Provided material:
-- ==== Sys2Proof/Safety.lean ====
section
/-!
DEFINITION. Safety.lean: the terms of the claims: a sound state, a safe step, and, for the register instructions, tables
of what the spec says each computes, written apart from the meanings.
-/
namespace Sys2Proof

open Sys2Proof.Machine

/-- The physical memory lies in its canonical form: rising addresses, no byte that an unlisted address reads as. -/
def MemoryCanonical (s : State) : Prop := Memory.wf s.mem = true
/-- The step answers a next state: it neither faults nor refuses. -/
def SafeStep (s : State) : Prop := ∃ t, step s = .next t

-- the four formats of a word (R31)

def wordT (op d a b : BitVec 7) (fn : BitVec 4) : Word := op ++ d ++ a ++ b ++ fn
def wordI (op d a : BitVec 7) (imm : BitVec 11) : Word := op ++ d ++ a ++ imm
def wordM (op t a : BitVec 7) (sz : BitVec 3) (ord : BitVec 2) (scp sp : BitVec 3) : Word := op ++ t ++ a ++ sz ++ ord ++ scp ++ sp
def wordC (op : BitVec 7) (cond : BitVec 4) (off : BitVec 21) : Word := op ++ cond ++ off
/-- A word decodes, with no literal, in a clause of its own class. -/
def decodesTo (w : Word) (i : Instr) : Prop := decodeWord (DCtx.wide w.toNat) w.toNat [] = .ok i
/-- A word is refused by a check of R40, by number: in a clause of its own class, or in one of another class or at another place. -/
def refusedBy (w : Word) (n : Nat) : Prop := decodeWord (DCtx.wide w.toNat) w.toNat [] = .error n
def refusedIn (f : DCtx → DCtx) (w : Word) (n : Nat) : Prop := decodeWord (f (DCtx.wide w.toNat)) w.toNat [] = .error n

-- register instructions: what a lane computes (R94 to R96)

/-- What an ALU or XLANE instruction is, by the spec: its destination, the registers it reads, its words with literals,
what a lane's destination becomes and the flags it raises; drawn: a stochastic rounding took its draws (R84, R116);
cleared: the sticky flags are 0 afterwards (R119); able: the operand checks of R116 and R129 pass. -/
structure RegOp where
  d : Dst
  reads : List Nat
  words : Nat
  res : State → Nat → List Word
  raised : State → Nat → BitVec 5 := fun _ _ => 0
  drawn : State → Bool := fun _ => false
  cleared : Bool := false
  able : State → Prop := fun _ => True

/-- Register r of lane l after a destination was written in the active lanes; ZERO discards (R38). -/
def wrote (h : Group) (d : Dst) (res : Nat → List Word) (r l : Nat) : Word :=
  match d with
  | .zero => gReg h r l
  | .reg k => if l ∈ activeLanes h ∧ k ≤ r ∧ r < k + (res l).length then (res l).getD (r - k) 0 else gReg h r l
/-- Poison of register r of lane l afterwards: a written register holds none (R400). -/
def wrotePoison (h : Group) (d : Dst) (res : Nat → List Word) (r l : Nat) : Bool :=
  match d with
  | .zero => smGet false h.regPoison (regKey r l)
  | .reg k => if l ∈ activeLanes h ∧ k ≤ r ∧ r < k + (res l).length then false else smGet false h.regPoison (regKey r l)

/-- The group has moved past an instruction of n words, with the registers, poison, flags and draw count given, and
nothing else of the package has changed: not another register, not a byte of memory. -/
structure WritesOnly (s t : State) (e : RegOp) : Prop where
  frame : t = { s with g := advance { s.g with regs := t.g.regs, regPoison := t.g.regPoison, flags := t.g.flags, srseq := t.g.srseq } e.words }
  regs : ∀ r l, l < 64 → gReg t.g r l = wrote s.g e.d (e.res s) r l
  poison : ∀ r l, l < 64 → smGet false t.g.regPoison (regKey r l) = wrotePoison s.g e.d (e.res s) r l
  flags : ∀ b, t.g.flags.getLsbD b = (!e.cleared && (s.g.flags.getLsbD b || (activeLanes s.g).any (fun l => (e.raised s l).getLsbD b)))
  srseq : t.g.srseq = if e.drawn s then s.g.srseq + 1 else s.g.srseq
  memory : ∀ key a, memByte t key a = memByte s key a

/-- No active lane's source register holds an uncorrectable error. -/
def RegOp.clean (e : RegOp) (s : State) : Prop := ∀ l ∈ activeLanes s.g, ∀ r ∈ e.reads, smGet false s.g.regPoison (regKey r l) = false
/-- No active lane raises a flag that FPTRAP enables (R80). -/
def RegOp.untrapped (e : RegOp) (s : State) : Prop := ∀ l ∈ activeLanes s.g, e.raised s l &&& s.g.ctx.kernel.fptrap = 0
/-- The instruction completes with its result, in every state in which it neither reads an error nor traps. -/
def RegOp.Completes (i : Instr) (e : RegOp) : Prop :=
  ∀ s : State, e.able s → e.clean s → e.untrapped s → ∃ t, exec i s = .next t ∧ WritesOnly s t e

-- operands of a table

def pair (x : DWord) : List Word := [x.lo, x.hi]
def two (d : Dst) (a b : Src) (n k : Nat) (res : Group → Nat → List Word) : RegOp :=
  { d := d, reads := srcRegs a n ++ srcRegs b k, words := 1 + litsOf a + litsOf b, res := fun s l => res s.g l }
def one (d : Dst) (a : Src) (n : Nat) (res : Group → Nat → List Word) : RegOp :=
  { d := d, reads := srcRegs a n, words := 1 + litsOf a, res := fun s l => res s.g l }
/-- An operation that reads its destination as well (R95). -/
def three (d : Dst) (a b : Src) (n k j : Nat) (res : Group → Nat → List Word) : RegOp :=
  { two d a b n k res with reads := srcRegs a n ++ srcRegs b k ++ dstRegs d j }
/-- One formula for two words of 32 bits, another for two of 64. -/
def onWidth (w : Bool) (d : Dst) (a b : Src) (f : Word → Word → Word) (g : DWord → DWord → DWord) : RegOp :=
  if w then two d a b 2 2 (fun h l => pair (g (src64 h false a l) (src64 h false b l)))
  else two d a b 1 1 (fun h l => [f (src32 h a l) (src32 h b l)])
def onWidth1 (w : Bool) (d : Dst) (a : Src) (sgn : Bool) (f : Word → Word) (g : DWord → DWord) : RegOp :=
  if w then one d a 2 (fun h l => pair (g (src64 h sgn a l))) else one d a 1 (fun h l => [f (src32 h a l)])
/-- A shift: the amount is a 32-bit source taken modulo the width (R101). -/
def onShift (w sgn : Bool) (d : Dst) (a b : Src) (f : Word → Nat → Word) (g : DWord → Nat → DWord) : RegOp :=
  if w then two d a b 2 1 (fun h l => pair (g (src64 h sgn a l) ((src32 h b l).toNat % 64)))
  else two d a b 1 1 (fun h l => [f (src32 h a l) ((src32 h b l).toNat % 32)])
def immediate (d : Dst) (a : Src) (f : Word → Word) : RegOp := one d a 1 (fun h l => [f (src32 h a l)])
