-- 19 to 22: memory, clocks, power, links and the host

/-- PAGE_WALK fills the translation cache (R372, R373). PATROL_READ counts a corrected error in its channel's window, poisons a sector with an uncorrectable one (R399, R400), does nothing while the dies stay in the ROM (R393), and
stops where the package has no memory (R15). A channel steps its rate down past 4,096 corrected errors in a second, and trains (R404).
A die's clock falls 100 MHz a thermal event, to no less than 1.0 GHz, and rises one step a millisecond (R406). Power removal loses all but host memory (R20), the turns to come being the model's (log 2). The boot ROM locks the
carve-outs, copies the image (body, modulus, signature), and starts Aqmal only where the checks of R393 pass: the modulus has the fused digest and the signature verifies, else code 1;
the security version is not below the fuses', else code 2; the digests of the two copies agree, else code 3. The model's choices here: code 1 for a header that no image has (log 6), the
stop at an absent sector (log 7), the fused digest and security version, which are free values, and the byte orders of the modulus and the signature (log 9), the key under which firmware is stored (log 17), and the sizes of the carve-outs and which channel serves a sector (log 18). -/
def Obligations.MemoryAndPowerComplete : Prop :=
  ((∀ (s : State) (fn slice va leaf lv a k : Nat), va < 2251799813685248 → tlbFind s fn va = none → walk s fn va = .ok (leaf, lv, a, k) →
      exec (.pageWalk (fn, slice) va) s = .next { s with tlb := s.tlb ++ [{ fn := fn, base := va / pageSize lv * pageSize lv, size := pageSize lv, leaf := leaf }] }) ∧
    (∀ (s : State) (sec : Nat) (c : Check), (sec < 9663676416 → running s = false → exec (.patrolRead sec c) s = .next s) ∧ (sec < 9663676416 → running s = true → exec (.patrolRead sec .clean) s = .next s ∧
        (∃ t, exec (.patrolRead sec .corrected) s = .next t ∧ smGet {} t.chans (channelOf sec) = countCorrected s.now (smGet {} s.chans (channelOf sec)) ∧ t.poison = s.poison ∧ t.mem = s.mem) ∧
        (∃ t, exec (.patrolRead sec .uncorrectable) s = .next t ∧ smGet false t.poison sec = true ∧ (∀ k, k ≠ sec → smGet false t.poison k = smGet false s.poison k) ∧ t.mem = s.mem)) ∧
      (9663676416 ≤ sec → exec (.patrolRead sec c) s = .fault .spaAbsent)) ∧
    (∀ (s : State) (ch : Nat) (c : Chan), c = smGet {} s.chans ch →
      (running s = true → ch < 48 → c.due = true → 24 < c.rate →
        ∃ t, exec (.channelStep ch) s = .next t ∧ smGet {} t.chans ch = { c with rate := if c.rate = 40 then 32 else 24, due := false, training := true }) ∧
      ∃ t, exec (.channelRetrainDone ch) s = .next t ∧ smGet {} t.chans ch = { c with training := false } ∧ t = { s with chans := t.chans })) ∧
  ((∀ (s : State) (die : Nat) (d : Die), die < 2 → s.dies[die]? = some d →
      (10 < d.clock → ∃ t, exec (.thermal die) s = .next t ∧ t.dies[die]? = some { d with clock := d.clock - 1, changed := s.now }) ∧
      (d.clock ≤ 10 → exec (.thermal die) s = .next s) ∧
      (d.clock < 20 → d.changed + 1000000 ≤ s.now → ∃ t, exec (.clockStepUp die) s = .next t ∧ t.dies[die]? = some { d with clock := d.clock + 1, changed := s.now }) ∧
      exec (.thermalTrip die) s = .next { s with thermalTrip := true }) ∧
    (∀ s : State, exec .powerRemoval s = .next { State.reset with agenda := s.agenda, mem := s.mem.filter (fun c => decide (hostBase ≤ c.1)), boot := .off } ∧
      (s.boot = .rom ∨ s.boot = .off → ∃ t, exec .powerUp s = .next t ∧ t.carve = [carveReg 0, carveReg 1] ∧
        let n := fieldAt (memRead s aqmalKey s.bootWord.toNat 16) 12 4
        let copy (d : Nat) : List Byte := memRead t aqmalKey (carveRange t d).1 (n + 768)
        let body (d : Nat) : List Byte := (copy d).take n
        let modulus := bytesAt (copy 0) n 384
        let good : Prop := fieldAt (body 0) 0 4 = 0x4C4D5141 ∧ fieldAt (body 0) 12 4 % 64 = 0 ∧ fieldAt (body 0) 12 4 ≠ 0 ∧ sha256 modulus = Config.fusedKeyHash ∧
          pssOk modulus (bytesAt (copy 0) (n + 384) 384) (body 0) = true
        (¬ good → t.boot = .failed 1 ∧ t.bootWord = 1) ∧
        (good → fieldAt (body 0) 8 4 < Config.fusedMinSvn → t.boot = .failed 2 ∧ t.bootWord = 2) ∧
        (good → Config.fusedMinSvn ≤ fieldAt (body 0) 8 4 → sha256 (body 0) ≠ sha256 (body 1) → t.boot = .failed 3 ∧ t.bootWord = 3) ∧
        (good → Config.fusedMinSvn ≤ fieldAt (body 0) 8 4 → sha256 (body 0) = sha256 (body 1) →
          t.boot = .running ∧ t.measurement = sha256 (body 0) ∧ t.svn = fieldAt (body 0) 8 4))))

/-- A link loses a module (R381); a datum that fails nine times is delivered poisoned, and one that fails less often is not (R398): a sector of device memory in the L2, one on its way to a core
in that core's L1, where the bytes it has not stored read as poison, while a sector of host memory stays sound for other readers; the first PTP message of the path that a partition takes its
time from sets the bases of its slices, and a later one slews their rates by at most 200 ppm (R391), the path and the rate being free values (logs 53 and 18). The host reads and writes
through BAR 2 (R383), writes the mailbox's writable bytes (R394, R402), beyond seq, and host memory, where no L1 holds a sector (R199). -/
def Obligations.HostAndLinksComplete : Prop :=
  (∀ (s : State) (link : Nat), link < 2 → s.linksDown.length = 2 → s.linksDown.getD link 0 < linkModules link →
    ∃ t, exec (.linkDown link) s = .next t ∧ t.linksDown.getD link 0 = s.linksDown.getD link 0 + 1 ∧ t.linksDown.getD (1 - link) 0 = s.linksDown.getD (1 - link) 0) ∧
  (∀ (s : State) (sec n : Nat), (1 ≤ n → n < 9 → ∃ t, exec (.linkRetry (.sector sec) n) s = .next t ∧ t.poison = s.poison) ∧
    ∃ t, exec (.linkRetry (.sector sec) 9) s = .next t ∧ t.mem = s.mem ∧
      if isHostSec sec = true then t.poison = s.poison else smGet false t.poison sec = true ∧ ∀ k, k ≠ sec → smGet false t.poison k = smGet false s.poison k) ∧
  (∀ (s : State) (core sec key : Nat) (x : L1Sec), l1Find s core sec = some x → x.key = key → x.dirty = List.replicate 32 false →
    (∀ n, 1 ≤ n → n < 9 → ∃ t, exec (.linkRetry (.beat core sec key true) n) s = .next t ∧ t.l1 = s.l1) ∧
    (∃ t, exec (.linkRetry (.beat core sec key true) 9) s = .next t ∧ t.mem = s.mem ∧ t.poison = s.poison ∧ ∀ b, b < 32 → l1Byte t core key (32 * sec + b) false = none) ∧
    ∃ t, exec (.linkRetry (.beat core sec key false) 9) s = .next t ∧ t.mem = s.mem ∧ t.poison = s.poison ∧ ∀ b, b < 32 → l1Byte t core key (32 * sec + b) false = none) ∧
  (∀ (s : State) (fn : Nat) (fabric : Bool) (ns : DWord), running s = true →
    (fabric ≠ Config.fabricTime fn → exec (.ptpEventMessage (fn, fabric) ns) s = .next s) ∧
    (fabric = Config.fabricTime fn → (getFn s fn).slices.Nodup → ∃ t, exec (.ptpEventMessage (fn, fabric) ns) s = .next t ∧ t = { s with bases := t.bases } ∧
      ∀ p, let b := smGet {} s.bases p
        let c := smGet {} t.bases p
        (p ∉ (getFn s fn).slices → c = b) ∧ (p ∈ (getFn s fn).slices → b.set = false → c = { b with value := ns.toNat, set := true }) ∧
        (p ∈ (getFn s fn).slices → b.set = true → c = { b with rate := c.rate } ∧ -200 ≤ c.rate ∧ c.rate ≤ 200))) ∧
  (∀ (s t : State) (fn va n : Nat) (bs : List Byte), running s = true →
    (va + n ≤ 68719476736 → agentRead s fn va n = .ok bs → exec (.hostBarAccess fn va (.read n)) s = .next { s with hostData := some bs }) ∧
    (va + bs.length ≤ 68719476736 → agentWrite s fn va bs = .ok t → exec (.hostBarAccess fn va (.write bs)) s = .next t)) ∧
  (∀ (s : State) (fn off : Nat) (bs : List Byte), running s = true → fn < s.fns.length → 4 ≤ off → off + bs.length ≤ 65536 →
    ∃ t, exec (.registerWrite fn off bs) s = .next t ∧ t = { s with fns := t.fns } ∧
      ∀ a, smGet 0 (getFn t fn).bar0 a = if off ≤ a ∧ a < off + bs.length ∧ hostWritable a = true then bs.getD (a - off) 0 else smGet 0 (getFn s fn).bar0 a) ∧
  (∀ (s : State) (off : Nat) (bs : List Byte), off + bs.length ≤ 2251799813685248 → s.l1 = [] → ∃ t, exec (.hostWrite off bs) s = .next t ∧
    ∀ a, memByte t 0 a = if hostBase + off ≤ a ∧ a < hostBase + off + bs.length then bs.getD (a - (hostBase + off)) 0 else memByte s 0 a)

Work item:
Of the lines above, retype only those from the line containing "litsOf a, res" through the line containing "ROM (R393), and", including both, exactly.

Solution:
  { d := d, reads := srcRegs a n, words := 1 + litsOf a, res := fun s l => res s.g l }
/-- An operation that reads its destination as well (R95). -/
def three (d : Dst) (a b : Src) (n k j : Nat) (res : Group → Nat → List Word) : RegOp :=
  { two d a b n k res with reads := srcRegs a n ++ srcRegs b k ++ dstRegs d j }
/-- One formula for two words of 32 bits, another for two of 64. -/
def onWidth (w : Bool) (d : Dst) (a b : Src) (f : Word → Word → Word) (g : DWord → DWord → DWord) : RegOp :=
  if w then two d a b 2 2 (fun h l => pair (g (src64 h false a l) (src64 h false b l)))
  else two d a b 1 1 (fun h l => [f (src32 h a l) (src32 h b l)])
def onWidth1 (w : Bool) (d : Dst) (a : Src) (sgn : Bool) (f : Word → Word) (g : DWord → DWord) : RegOp :=
  if w then one d a 2 (fun h l => pair (g (src64 h sgn a l))) else one d a 1 (fun h l => [f (src32 h a l)])
/-- A shift: the amount is a 32-bit source taken modulo the width (R101). -/
def onShift (w sgn : Bool) (d : Dst) (a b : Src) (f : Word → Nat → Word) (g : DWord → Nat → DWord) : RegOp :=
  if w then two d a b 2 1 (fun h l => pair (g (src64 h sgn a l) ((src32 h b l).toNat % 64)))
  else two d a b 1 1 (fun h l => [f (src32 h a l) ((src32 h b l).toNat % 32)])
def immediate (d : Dst) (a : Src) (f : Word → Word) : RegOp := one d a 1 (fun h l => [f (src32 h a l)])
-- 19 to 22: memory, clocks, power, links and the host

/-- PAGE_WALK fills the translation cache (R372, R373). PATROL_READ counts a corrected error in its channel's window, poisons a sector with an uncorrectable one (R399, R400), does nothing while the dies stay in the ROM (R393), and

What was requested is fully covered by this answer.